Говорил, что он для меня прежде всего писатель полемических взаимоотношений между искусством и нравственностью. Что симпатии его — на стороне искусства.

У Моэма всегда есть водянистые добропорядочные герои (часто представленные в образах англичан) — и обаятельные полубезумные эксцентрики (часто, хотя и не всегда, представленные в образах русских). Россию он хорошо знал, любя Чехова, Достоевского, Толстого, будучи агентом английской разведки в годы Октябрьской революции.

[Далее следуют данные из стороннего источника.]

theorem winPat10_of_match {win : Word} (h : win &&& pt10.mask = pt10.expect) :
    winPat10 (win.extractLsb' 19 11) (win.extractLsb' 13 4) (win.extractLsb' 7 4) (win.extractLsb' 0 7) = win := by
  refine word_eq_of_fields (mask := pt10.mask) [(19, 11), (13, 4), (7, 4), (0, 7)] ((winPat10_matches ..).trans h.symm) ?_ (by decide)
  have f := winPat10_fields (win.extractLsb' 19 11) (win.extractLsb' 13 4) (win.extractLsb' 7 4) (win.extractLsb' 0 7)
  intro p hp
  simp only [List.mem_cons, List.not_mem_nil, or_false] at hp
  rcases hp with rfl | rfl | rfl | rfl <;> simp only [f]

/-- Extraction of `PAT10` (R198, R230). -/
theorem extractLanes_pat10 (a : BitVec 11) (b c : BitVec 4) (x : BitVec 7) :
    extractLanes pt10 (winPat10 a b c x) = ⟨a.setWidth 32, b.setWidth 32, c.setWidth 32, 0⟩ := by
  have h := winPat10_fields a b c x
  simp [extractLanes_eq, pt10, h]

theorem decodeWindow_winPat10 (a : BitVec 11) (b c : BitVec 4) (x : BitVec 7) : decodeWindow (winPat10 a b c x) = .ok (.pat10 a b c x) := by
  have h := winPat10_fields a b c x
  unfold decodeWindow
  rw [kselect_of_match (i := 10) (by decide) (winPat10_matches a b c x)]
  simp [patInstr, h]

theorem winPat11_matches (a : BitVec 11) (b : BitVec 4) (c : BitVec 11) : winPat11 a b c &&& pt11.mask = pt11.expect := by
  show winPat11 a b c &&& (3#2 ++ 0#11 ++ 3#2 ++ 0#4 ++ 3#2 ++ 0#11) = _
  unfold winPat11
  repeat rw [BitVec.and_append]
  simp [pt11]

/-- The fields of the window of `PAT11` (R231). -/
theorem winPat11_fields (a : BitVec 11) (b : BitVec 4) (c : BitVec 11) :
    (winPat11 a b c).extractLsb' 19 11 = a ∧ (winPat11 a b c).extractLsb' 13 4 = b ∧
      (winPat11 a b c).extractLsb' 0 11 = c := by
  unfold winPat11
  refine ⟨?_, ?_, ?_⟩ <;>
    (repeat (first
      | refine (BitVec.extractLsb'_append_eq_of_le (by decide)).trans ?_
      | refine (BitVec.extractLsb'_append_eq_of_add_le (by decide)).trans ?_)) <;>
    simp

theorem winPat11_of_match {win : Word} (h : win &&& pt11.mask = pt11.expect) :
    winPat11 (win.extractLsb' 19 11) (win.extractLsb' 13 4) (win.extractLsb' 0 11) = win := by
  refine word_eq_of_fields (mask := pt11.mask) [(19, 11), (13, 4), (0, 11)] ((winPat11_matches ..).trans h.symm) ?_ (by decide)
  have f := winPat11_fields (win.extractLsb' 19 11) (win.extractLsb' 13 4) (win.extractLsb' 0 11)
  intro p hp
  simp only [List.mem_cons, List.not_mem_nil, or_false] at hp
  rcases hp with rfl | rfl | rfl <;> simp only [f]

/-- Extraction of `PAT11` (R198, R231). -/
theorem extractLanes_pat11 (a : BitVec 11) (b : BitVec 4) (c : BitVec 11) :
    extractLanes pt11 (winPat11 a b c) = ⟨a.setWidth 32, b.setWidth 32, c.setWidth 32, 0⟩ := by
  have h := winPat11_fields a b c
  simp [extractLanes_eq, pt11, h]

theorem decodeWindow_winPat11 (a : BitVec 11) (b : BitVec 4) (c : BitVec 11) : decodeWindow (winPat11 a b c) = .ok (.pat11 a b c) := by
  have h := winPat11_fields a b c
  unfold decodeWindow
  rw [kselect_of_match (i := 11) (by decide) (winPat11_matches a b c)]
  simp [patInstr, h]

theorem winPat12_matches (a : BitVec 11) (b : BitVec 4) (x : BitVec 12) : winPat12 a b x &&& pt12.mask = pt12.expect := by
  show winPat12 a b x &&& (3#2 ++ 0#11 ++ 3#2 ++ 0#4 ++ 1#1 ++ 0#12) = _
  unfold winPat12
  repeat rw [BitVec.and_append]
  simp [pt12]

/-- The fields of the window of `PAT12` (R232). -/
theorem winPat12_fields (a : BitVec 11) (b : BitVec 4) (x : BitVec 12) :
    (winPat12 a b x).extractLsb' 19 11 = a ∧ (winPat12 a b x).extractLsb' 13 4 = b ∧
      (winPat12 a b x).extractLsb' 0 12 = x := by
  unfold winPat12
  refine ⟨?_, ?_, ?_⟩ <;>
    (repeat (first
      | refine (BitVec.extractLsb'_append_eq_of_le (by decide)).trans ?_
      | refine (BitVec.extractLsb'_append_eq_of_add_le (by decide)).trans ?_)) <;>
    simp

theorem winPat12_of_match {win : Word} (h : win &&& pt12.mask = pt12.expect) :
    winPat12 (win.extractLsb' 19 11) (win.extractLsb' 13 4) (win.extractLsb' 0 12) = win := by
  refine word_eq_of_fields (mask := pt12.mask) [(19, 11), (13, 4), (0, 12)] ((winPat12_matches ..).trans h.symm) ?_ (by decide)
  have f := winPat12_fields (win.extractLsb' 19 11) (win.extractLsb' 13 4) (win.extractLsb' 0 12)
  intro p hp
  simp only [List.mem_cons, List.not_mem_nil, or_false] at hp
  rcases hp with rfl | rfl | rfl <;> simp only [f]

/-- Extraction of `PAT12` (R198, R232). -/
theorem extractLanes_pat12 (a : BitVec 11) (b : BitVec 4) (x : BitVec 12) :
    extractLanes pt12 (winPat12 a b x) = ⟨a.setWidth 32, b.setWidth 32, 0, 0⟩ := by
  have h := winPat12_fields a b x
  simp [extractLanes_eq, pt12, h]

theorem decodeWindow_winPat12 (a : BitVec 11) (b : BitVec 4) (x : BitVec 12) : decodeWindow (winPat12 a b x) = .ok (.pat12 a b x) := by
  have h := winPat12_fields a b x
  unfold decodeWindow
  rw [kselect_of_match (i := 12) (by decide) (winPat12_matches a b x)]
  simp [patInstr, h]

theorem winPat13_matches (a b : BitVec 11) (x : BitVec 6) : winPat13 a b x &&& pt13.mask = pt13.expect := by
  show winPat13 a b x &&& (3#2 ++ 0#11 ++ 3#2 ++ 0#11 ++ 0#6) = _
  unfold winPat13
  repeat rw [BitVec.and_append]
  simp [pt13]

/-- The fields of the window of `PAT13` (R233). -/
theorem winPat13_fields (a b : BitVec 11) (x : BitVec 6) :
    (winPat13 a b x).extractLsb' 19 11 = a ∧ (winPat13 a b x).extractLsb' 6 11 = b ∧
      (winPat13 a b x).extractLsb' 0 6 = x := by
  unfold winPat13
  refine ⟨?_, ?_, ?_⟩ <;>
    (repeat (first
      | refine (BitVec.extractLsb'_append_eq_of_le (by decide)).trans ?_
      | refine (BitVec.extractLsb'_append_eq_of_add_le (by decide)).trans ?_)) <;>
    simp

theorem winPat13_of_match {win : Word} (h : win &&& pt13.mask = pt13.expect) :
    winPat13 (win.extractLsb' 19 11) (win.extractLsb' 6 11) (win.extractLsb' 0 6) = win := by
  refine word_eq_of_fields (mask := pt13.mask) [(19, 11), (6, 11), (0, 6)] ((winPat13_matches ..).trans h.symm) ?_ (by decide)
  have f := winPat13_fields (win.extractLsb' 19 11) (win.extractLsb' 6 11) (win.extractLsb' 0 6)
  intro p hp
  simp only [List.mem_cons, List.not_mem_nil, or_false] at hp
  rcases hp with rfl | rfl | rfl <;> simp only [f]

/-- Extraction of `PAT13` (R198, R233). -/
theorem extractLanes_pat13 (a b : BitVec 11) (x : BitVec 6) :
    extractLanes pt13 (winPat13 a b x) = ⟨a.setWidth 32, b.setWidth 32, 0, 0⟩ := by
  have h := winPat13_fields a b x
  simp [extractLanes_eq, pt13, h]

theorem decodeWindow_winPat13 (a b : BitVec 11) (x : BitVec 6) : decodeWindow (winPat13 a b x) = .ok (.pat13 a b x) := by
  have h := winPat13_fields a b x
  unfold decodeWindow
  rw [kselect_of_match (i := 13) (by decide) (winPat13_matches a b x)]
  simp [patInstr, h]

theorem winPat14_matches (a : BitVec 11) (x : BitVec 18) : winPat14 a x &&& pt14.mask = pt14.expect := by
  show winPat14 a x &&& (3#2 ++ 0#11 ++ 1#1 ++ 0#18) = _
  unfold winPat14
  repeat rw [BitVec.and_append]
  simp [pt14]

/-- The fields of the window of `PAT14` (R234). -/
theorem winPat14_fields (a : BitVec 11) (x : BitVec 18) :
    (winPat14 a x).extractLsb' 19 11 = a ∧ (winPat14 a x).extractLsb' 0 18 = x := by
  unfold winPat14
  refine ⟨?_, ?_⟩ <;>
    (repeat (first
      | refine (BitVec.extractLsb'_append_eq_of_le (by decide)).trans ?_
      | refine (BitVec.extractLsb'_append_eq_of_add_le (by decide)).trans ?_)) <;>
    simp

theorem winPat14_of_match {win : Word} (h : win &&& pt14.mask = pt14.expect) :
    winPat14 (win.extractLsb' 19 11) (win.extractLsb' 0 18) = win := by
  refine word_eq_of_fields (mask := pt14.mask) [(19, 11), (0, 18)] ((winPat14_matches ..).trans h.symm) ?_ (by decide)
  have f := winPat14_fields (win.extractLsb' 19 11) (win.extractLsb' 0 18)
  intro p hp
  simp only [List.mem_cons, List.not_mem_nil, or_false] at hp
  rcases hp with rfl | rfl <;> simp only [f]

Я приводил в пример стихотворение Ходасевича, где есть строки: «Здесь, на горошине земли, / Будь или ангел или демон» (там же — про «маленькую доброту», которую лиргерой ВХ советует «как шляпу оставлять в прихожей»). Так вот, Моэма интересуют «ангелы или демоны», а не скучная «маленькая доброта». Моэм как писатель романтического мифа? Возможно (и мне кажется, о таком никто ещё не писал), но полемически заострённого.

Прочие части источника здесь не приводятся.